TYPE: Optional[str] DEFAULT: None

HfTextDoc2DictConverter [source]

Doc -> dict converter for simple text datasets.

Outputs a dict with the configured id_column and text_column.

HfNerDict2DocConverter [source]

Converter for HuggingFace NER datasets (e.g., WikiNER, CoNLL-2003).

Examples

import edsnlp

docs = edsnlp.data.from_huggingface_dataset(
    "lhoestq/conll2003",
    split="train",
    id_column="id",
    words_column="tokens",
    ner_tags_column="ner_tags",
    tag_order=[
        "O",
        "B-PER",
        "I-PER",
        "B-ORG",
        "I-ORG",
        "B-LOC",
        "I-LOC",
        "B-MISC",
        "I-MISC",
    ],
    converter="hf_ner",
)

Parameters

PARAMETER DESCRIPTION
tokenizer

Optional tokenizer.

TYPE: Optional[Tokenizer] DEFAULT: None

words_column

Column with token words.

TYPE: str

ner_tags_column

Column with token-level tags.

TYPE: str

id_column

Column to use for doc id.

TYPE: Optional[str] DEFAULT: None

tag_map

Mapping/index-to-label for tag ids. If provided, it is used as-is. If not provided, you may pass tag_order, a sequence of labels (e.g. ['O','B-PER','I-PER', ...]) to construct the mapping via {i: label for i, label in enumerate(tag_order)}. If neither is provided, labels are stringified.

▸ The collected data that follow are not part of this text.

-- ==== Sys2Proof/Machine/Alu.lean ====
section
/-! DEFINITION. Integer arithmetic (45_base_integer_assumed.md R279, R280, R300-R327): modulo 2^XLEN, no flags and no
exceptions but that of an RV64 word with XLEN=32. -/

namespace Sys2Proof.Machine

/-- A 64-bit truth value. -/
def truth (b : Bool) : Word := if b then 1 else 0

/-- A 32-bit result, sign-extended (R319-R327). -/
def word32 (v : BitVec 32) : Word := v.signExtend 64

/-- The low word of a register (R319-R327). -/
def low32 (v : Word) : BitVec 32 := v.setWidth 32

/-- An RV64 instruction: with XLEN=32 its word is reserved (R230, R278, 45_base_integer_assumed.md section 7). -/
def rv64Only (i : Instr) (s : State) (run : Result) : Result :=
  match s.xlen with
  | .rv32 => raiseIllegal i s
  | .rv64 => run

/-- A shift by an immediate: with XLEN=32 the amount has five bits (R306-R308). -/
def shiftImm (i : Instr) (shamt : BitVec 6) (s : State) (run : Result) : Result :=
  if decide (s.xlen = .rv32) && shamt.getLsbD 5 then raiseIllegal i s else run

/-- LUI (R279). -/
def execLui (rd : Reg) (imm : BitVec 20) (s : State) : Result := .next (s.finish rd (immU imm))

/-- AUIPC (R280). -/
def execAuipc (rd : Reg) (imm : BitVec 20) (s : State) : Result := .next (s.finish rd (s.pc + immU imm))

/-- ADDI (R300). -/
def execAddi (rd rs1 : Reg) (imm : BitVec 12) (s : State) : Result :=
  .next (s.finish rd (s.x rs1 + imm12 imm))

/-- SLTI (R301). -/
def execSlti (rd rs1 : Reg) (imm : BitVec 12) (s : State) : Result :=
  .next (s.finish rd (truth ((s.x rs1).slt (imm12 imm))))

/-- SLTIU (R302). -/
def execSltiu (rd rs1 : Reg) (imm : BitVec 12) (s : State) : Result :=
  .next (s.finish rd (truth ((zx s.xlen (s.x rs1)).ult (zx s.xlen (imm12 imm)))))

/-- XORI (R303). -/
def execXori (rd rs1 : Reg) (imm : BitVec 12) (s : State) : Result :=
  .next (s.finish rd (s.x rs1 ^^^ imm12 imm))

/-- ORI (R304). -/
def execOri (rd rs1 : Reg) (imm : BitVec 12) (s : State) : Result :=
  .next (s.finish rd (s.x rs1 ||| imm12 imm))

/-- ANDI (R305). -/
def execAndi (rd rs1 : Reg) (imm : BitVec 12) (s : State) : Result :=
  .next (s.finish rd (s.x rs1 &&& imm12 imm))

/-- SLLI (R306). -/
def execSlli (rd rs1 : Reg) (shamt : BitVec 6) (s : State) : Result :=
  shiftImm (.slli rd rs1 shamt) shamt s (.next (s.finish rd (s.x rs1 <<< shamt.toNat)))

/-- SRLI (R307). -/
def execSrli (rd rs1 : Reg) (shamt : BitVec 6) (s : State) : Result :=
  shiftImm (.srli rd rs1 shamt) shamt s (.next (s.finish rd (zx s.xlen (s.x rs1) >>> shamt.toNat)))

/-- SRAI (R308). -/
def execSrai (rd rs1 : Reg) (shamt : BitVec 6) (s : State) : Result :=
  shiftImm (.srai rd rs1 shamt) shamt s (.next (s.finish rd ((s.x rs1).sshiftRight shamt.toNat)))

/-- ADD (R309). -/
def execAdd (rd rs1 rs2 : Reg) (s : State) : Result :=
  .next (s.finish rd (s.x rs1 + s.x rs2))

/-- SUB (R310). -/
def execSub (rd rs1 rs2 : Reg) (s : State) : Result :=
  .next (s.finish rd (s.x rs1 - s.x rs2))

/-- SLL (R311). -/
def execSll (rd rs1 rs2 : Reg) (s : State) : Result :=
  .next (s.finish rd (s.x rs1 <<< shiftAmount s.xlen (s.x rs2)))

/-- SLT (R312). -/
def execSlt (rd rs1 rs2 : Reg) (s : State) : Result :=
  .next (s.finish rd (truth ((s.x rs1).slt (s.x rs2))))

/-- SLTU (R313). -/
def execSltu (rd rs1 rs2 : Reg) (s : State) : Result :=
  .next (s.finish rd (truth ((zx s.xlen (s.x rs1)).ult (zx s.xlen (s.x rs2)))))

/-- XOR (R314). -/
def execXor (rd rs1 rs2 : Reg) (s : State) : Result :=
  .next (s.finish rd (s.x rs1 ^^^ s.x rs2))

/-- SRL (R315). -/
def execSrl (rd rs1 rs2 : Reg) (s : State) : Result :=
  .next (s.finish rd (zx s.xlen (s.x rs1) >>> shiftAmount s.xlen (s.x rs2)))

/-- SRA (R316). -/
def execSra (rd rs1 rs2 : Reg) (s : State) : Result :=
  .next (s.finish rd ((s.x rs1).sshiftRight (shiftAmount s.xlen (s.x rs2))))

/-- OR (R317). -/
def execOr (rd rs1 rs2 : Reg) (s : State) : Result :=
  .next (s.finish rd (s.x rs1 ||| s.x rs2))

/-- AND (R318). -/
def execAnd (rd rs1 rs2 : Reg) (s : State) : Result :=
  .next (s.finish rd (s.x rs1 &&& s.x rs2))

/-- ADDIW (R319). -/
def execAddiw (rd rs1 : Reg) (imm : BitVec 12) (s : State) : Result :=
  rv64Only (.addiw rd rs1 imm) s (.next (s.finish rd (word32 (low32 (s.x rs1 + imm12 imm)))))

/-- SLLIW (R320). -/
def execSlliw (rd rs1 : Reg) (shamt : BitVec 5) (s : State) : Result :=
  rv64Only (.slliw rd rs1 shamt) s (.next (s.finish rd (word32 (low32 (s.x rs1) <<< shamt.toNat))))

/-- SRLIW (R321). -/
def execSrliw (rd rs1 : Reg) (shamt : BitVec 5) (s : State) : Result :=
  rv64Only (.srliw rd rs1 shamt) s (.next (s.finish rd (word32 (low32 (s.x rs1) >>> shamt.toNat))))

/-- SRAIW (R322). -/
def execSraiw (rd rs1 : Reg) (shamt : BitVec 5) (s : State) : Result :=
  rv64Only (.sraiw rd rs1 shamt) s (.next (s.finish rd (word32 ((low32 (s.x rs1)).sshiftRight shamt.toNat))))

/-- ADDW (R323). -/
def execAddw (rd rs1 rs2 : Reg) (s : State) : Result :=
  rv64Only (.addw rd rs1 rs2) s (.next (s.finish rd (word32 (low32 (s.x rs1) + low32 (s.x rs2)))))

/-- SUBW (R324). -/
def execSubw (rd rs1 rs2 : Reg) (s : State) : Result :=
  rv64Only (.subw rd rs1 rs2) s (.next (s.finish rd (word32 (low32 (s.x rs1) - low32 (s.x rs2)))))

/-- SLLW (R325). -/
def execSllw (rd rs1 rs2 : Reg) (s : State) : Result :=
  rv64Only (.sllw rd rs1 rs2) s (.next (s.finish rd (word32 (low32 (s.x rs1) <<< ((s.x rs2).toNat % 32)))))

/-- SRLW (R326). -/
def execSrlw (rd rs1 rs2 : Reg) (s : State) : Result :=
  rv64Only (.srlw rd rs1 rs2) s (.next (s.finish rd (word32 (low32 (s.x rs1) >>> ((s.x rs2).toNat % 32)))))

/-- SRAW (R327). -/
def execSraw (rd rs1 rs2 : Reg) (s : State) : Result :=
  rv64Only (.sraw rd rs1 rs2) s (.next (s.finish rd (word32 ((low32 (s.x rs1)).sshiftRight ((s.x rs2).toNat % 32)))))

end Sys2Proof.Machine
end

TYPE: Optional[Mapping[Any, str]] DEFAULT: None

tag_order

Optional sequence of labels used to build tag_map when tag_map is not provided.

TYPE: Optional[Sequence[str]] DEFAULT: None

span_setter

Span setter (defaults to {"ents": True}).

TYPE: Optional[SpanSetterArg] DEFAULT: None

HfNerDoc2DictConverter [source]

Doc -> dict converter for token-level NER datasets used by HuggingFace.

Produces a dict with token list in words_column, token tags in ner_tags_column, and an identifier in id_column.